(Records from a data collection)

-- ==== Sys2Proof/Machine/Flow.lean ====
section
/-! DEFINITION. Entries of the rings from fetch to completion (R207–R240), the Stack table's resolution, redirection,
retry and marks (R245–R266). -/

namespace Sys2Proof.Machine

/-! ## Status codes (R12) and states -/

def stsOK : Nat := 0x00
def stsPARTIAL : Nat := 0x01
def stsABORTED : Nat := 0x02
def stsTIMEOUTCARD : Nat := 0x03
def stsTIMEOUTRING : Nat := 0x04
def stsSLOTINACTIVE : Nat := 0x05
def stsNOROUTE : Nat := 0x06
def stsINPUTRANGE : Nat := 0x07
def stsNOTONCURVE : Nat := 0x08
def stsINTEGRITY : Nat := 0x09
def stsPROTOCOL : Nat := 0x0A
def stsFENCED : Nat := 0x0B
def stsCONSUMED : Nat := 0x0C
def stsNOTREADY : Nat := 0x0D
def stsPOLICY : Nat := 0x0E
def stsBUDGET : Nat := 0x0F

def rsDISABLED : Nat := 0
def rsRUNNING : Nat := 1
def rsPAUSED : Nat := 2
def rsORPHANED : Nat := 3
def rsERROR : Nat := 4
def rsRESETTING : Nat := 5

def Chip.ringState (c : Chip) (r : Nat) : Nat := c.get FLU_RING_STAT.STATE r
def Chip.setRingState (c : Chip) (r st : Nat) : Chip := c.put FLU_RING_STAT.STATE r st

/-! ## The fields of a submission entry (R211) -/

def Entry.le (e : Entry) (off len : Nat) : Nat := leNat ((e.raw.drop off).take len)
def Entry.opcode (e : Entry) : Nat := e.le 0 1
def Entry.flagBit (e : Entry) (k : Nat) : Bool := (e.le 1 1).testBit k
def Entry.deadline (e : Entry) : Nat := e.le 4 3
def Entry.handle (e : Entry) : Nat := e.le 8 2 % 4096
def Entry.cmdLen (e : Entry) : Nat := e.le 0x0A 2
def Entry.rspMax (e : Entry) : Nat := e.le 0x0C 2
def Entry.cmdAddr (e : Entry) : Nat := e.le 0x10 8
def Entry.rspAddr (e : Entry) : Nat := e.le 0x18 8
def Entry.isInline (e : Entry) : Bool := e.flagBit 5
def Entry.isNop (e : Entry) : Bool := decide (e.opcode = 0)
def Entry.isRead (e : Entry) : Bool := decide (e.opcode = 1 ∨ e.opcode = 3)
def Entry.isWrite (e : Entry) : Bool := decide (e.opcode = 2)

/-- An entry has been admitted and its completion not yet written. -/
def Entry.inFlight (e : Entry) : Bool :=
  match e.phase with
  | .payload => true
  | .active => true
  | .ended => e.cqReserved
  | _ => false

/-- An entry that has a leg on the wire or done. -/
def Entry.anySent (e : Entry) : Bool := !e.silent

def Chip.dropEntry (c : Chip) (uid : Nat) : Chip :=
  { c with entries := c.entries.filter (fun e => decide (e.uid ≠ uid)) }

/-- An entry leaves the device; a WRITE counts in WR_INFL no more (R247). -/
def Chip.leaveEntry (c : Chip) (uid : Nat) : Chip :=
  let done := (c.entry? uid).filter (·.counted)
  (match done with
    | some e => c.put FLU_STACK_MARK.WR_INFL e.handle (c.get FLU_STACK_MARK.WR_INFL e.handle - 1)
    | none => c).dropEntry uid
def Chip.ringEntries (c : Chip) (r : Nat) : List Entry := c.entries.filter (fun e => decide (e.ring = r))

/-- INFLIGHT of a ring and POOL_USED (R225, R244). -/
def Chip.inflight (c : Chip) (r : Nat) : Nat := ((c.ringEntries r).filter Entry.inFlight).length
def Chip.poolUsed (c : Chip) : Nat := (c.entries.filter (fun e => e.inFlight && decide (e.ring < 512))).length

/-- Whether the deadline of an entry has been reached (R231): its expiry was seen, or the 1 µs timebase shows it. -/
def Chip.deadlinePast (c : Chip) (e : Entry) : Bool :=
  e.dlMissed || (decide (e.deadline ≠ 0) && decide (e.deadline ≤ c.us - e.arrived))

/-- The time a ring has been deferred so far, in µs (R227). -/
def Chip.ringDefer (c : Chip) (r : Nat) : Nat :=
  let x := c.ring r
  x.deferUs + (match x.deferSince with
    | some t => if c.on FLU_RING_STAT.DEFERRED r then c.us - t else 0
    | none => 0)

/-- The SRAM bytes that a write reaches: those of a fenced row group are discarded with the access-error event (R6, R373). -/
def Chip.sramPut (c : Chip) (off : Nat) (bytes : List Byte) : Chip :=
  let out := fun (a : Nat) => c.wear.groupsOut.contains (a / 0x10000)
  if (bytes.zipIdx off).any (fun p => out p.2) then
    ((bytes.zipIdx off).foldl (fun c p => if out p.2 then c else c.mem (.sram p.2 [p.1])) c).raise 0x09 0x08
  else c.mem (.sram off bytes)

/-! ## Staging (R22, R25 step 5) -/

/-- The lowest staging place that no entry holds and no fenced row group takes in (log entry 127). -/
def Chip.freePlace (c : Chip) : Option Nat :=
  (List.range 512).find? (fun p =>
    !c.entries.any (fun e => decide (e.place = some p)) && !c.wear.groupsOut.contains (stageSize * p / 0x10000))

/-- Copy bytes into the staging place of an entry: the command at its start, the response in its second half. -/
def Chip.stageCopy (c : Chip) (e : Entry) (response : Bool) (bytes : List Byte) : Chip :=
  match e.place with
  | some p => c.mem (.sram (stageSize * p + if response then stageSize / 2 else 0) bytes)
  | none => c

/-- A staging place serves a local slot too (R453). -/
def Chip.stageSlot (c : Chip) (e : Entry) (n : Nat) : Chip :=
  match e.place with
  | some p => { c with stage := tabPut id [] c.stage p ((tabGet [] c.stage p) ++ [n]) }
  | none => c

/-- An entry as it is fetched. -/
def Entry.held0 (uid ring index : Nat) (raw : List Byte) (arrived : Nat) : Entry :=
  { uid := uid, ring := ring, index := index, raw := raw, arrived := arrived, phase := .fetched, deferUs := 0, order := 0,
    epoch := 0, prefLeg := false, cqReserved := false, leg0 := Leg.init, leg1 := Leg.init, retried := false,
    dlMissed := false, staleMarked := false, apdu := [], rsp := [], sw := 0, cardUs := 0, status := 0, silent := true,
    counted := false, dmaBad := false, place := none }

What to work on: Wherever a line in the records contains the word "false", copy that line.

The answer:
  | _ => false
    epoch := 0, prefLeg := false, cqReserved := false, leg0 := Leg.init, leg1 := Leg.init, retried := false,
    dlMissed := false, staleMarked := false, apdu := [], rsp := [], sw := 0, cardUs := 0, status := 0, silent := true,
    counted := false, dmaBad := false, place := none }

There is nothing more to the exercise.